コネクトーム
脳における情報処理は,多数の神経細胞(ニューロン)のつながりがつくる「ネットワーク」を舞台として,その上を信号が縦横に伝搬することにより演じられる.現在,この舞台の「構造」およびそこに演じられる「機能」を記述する全脳ネットワーク地図−「コネクトーム」−の解明が活発に進められている.線虫の一種であるC.elegans の神経系は302個のニューロンからなり,それらの間の接続構造は電顕写真再構成法により完全に特定された.より高等な動物の脳の領野間接続の解明には,古くから神経線維連絡解析(tract tracing )が用いられてきたが,近年,拡散テンソル画像法(diffusion tensor imaging,DTI )の発達により,領野間の結線構造を生きたままで一挙・包括的に明らかにすることが可能になった.核磁気共鳴機能画像法(functional magnetic resonance imaging,fMRI )により記録された活動信号に基づいて部位間の関係を時間相関で定めることにより,機能ネットワークが構成される.様々な種(ヒト,サル,線虫,その他),様々なレベル(ニューロン自体,あるいは,測定方法の解像度によって定められる区画をノードとする粒度)のコネクトームデータが蓄積されつつあり,その多くが公開され,利用可能となっている.
複雑ネットワーク科学
「複雑ネットワーク科学」は,現実世界の様々なネットワーク( WWW/インターネット,ソーシャルネットワーク,遺伝子制御・タンパク相互作用ネットワーク,その他)の性質を,主に物理学の方法を用いて明らかにするものであり,この十余年に急速に発展した新しい学問分野である.複雑ネットワークの性質の中で,特に重要なものが「コミュニティ構造」である.「コミュニティ」とは,ノードが密につながったかたまり部分のことである(図1).個々のコミュニティには一つひとつの意味が対応すると考えられる.したがって,ある複雑系を理解するためには,その複雑系を記述するネットワークに内在する個々のコミュニティを特定すること,さらには,これらのコミュニティがどう組織化されているかを知ることが本質的に重要である.そのため,ネットワークから効果的・効率的にコミュニティを検出するアルゴリズムの開発が,複雑ネットワーク科学の中心テーマの一つとなっている.

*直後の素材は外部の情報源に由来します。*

theorem execSpeedInvalid_keeps {K : Nat} {s0 s : State} {d} (hK : 2203320214278 ||| K = K) (h : Keeps K s0 s) :
    Answers K s0 (execSpeedInvalid d s) := by
  unfold execSpeedInvalid
  refine Answers.ofUnit ?_
  refine Keeps.ite ?_ ?_
  · refine Keeps.ite ?_ ?_
    · split
      · refine State.enterSs1_keeps (sub_of rfl hK) ?_
        refine Keeps.ite ?_ ?_
        · refine State.speedFault_keeps (sub_of rfl hK) ?_
          refine State.speedPattern_keeps (sub_of rfl hK) ?_
          refine State.setf_keeps (sub_of rfl hK) ?_
          exact h
        · refine State.speedPattern_keeps (sub_of rfl hK) ?_
          refine State.setf_keeps (sub_of rfl hK) ?_
          exact h
      · refine Keeps.ite ?_ ?_
        · refine State.speedFault_keeps (sub_of rfl hK) ?_
          refine State.speedPattern_keeps (sub_of rfl hK) ?_
          refine State.setf_keeps (sub_of rfl hK) ?_
          exact h
        · refine State.speedPattern_keeps (sub_of rfl hK) ?_
          refine State.setf_keeps (sub_of rfl hK) ?_
          exact h
    · refine Keeps.ite ?_ ?_
      · refine State.speedFault_keeps (sub_of rfl hK) ?_
        refine State.speedPattern_keeps (sub_of rfl hK) ?_
        refine State.setf_keeps (sub_of rfl hK) ?_
        exact h
      · refine State.speedPattern_keeps (sub_of rfl hK) ?_
        refine State.setf_keeps (sub_of rfl hK) ?_
        exact h
  · exact h

theorem execSpeedValid_keeps {K : Nat} {s0 s : State} {d} (hK : 1589250 ||| K = K) (h : Keeps K s0 s) :
    Answers K s0 (execSpeedValid d s) := by
  unfold execSpeedValid
  refine Answers.ofUnit ?_
  refine Keeps.ite ?_ ?_
  · refine State.speedSource_keeps (sub_of rfl hK) ?_
    refine State.speedPattern_keeps (sub_of rfl hK) ?_
    refine State.setf_keeps (sub_of rfl hK) ?_
    exact h
  · exact h

theorem execSs1RampEnd_keeps {K : Nat} {s0 s : State} {d} (hK : 2203319165703 ||| K = K) (h : Keeps K s0 s) :
    Answers K s0 (execSs1RampEnd d s) := by
  unfold execSs1RampEnd
  refine Answers.ofUnit ?_
  refine Keeps.ite ?_ ?_
  · refine State.enterSto_keeps (sub_of rfl hK) ?_
    refine State.reach_keeps (sub_of rfl hK) ?_
    exact h
  · exact h

theorem execTestPulseEnd_keeps {K : Nat} {s0 s : State} {n} (hK : 1048577 ||| K = K) (h : Keeps K s0 s) :
    Answers K s0 (execTestPulseEnd n s) := by
  unfold execTestPulseEnd
  refine Answers.ofUnit ?_
  refine Keeps.ite ?_ ?_
  · refine State.modMg_keeps (sub_of rfl hK) ?_ (by intro c hc; first | exact hc | simpa using hc | (split <;> simpa using hc))
    refine State.reach_keeps (sub_of rfl hK) ?_
    exact h
  · exact h

theorem execTestPulseStart_keeps {K : Nat} {s0 s : State} {n} (hK : 1048577 ||| K = K) (h : Keeps K s0 s) :
    Answers K s0 (execTestPulseStart n s) := by
  unfold execTestPulseStart
  refine Answers.ofUnit ?_
  refine Keeps.ite ?_ ?_
  · refine State.modMg_keeps (sub_of rfl hK) ?_ (by intro c hc; first | exact hc | simpa using hc | (split <;> simpa using hc))
    refine State.reach_keeps (sub_of rfl hK) ?_
    exact h
  · exact h

end Sys2Proof.Machine
end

全脳ネットワーク分析:コネクトームと複雑ネットワーク科学の融合
「全脳ネットワークの個々のコミュニティが脳情報処理における一つひとつの機能モジュールに対応する」ならば,全脳ネットワークのコミュニティ構造を明らかにすることが,脳の情報処理アーキテクチャにせまるための本道ということになる.こうして,複雑ネットワーク科学で開発された分析手法を用いてコネクトームデータを分析する試み−「全脳ネットワーク分析」−がはじまった.すでに,全脳ネットワークにおける個々のコミュニティが実際の脳機能に対応すること,これらのコミュニティが「リッチクラブ」とよばれる背骨構造を通じて統合されること,などがわかってきた.全脳ネットワーク分析は,脳の情報処理アーキテクチャ解明のための主要なアプローチとして,また,近年の「ビッグデータ」の潮流とも相まって,今後大きく発展すると期待される.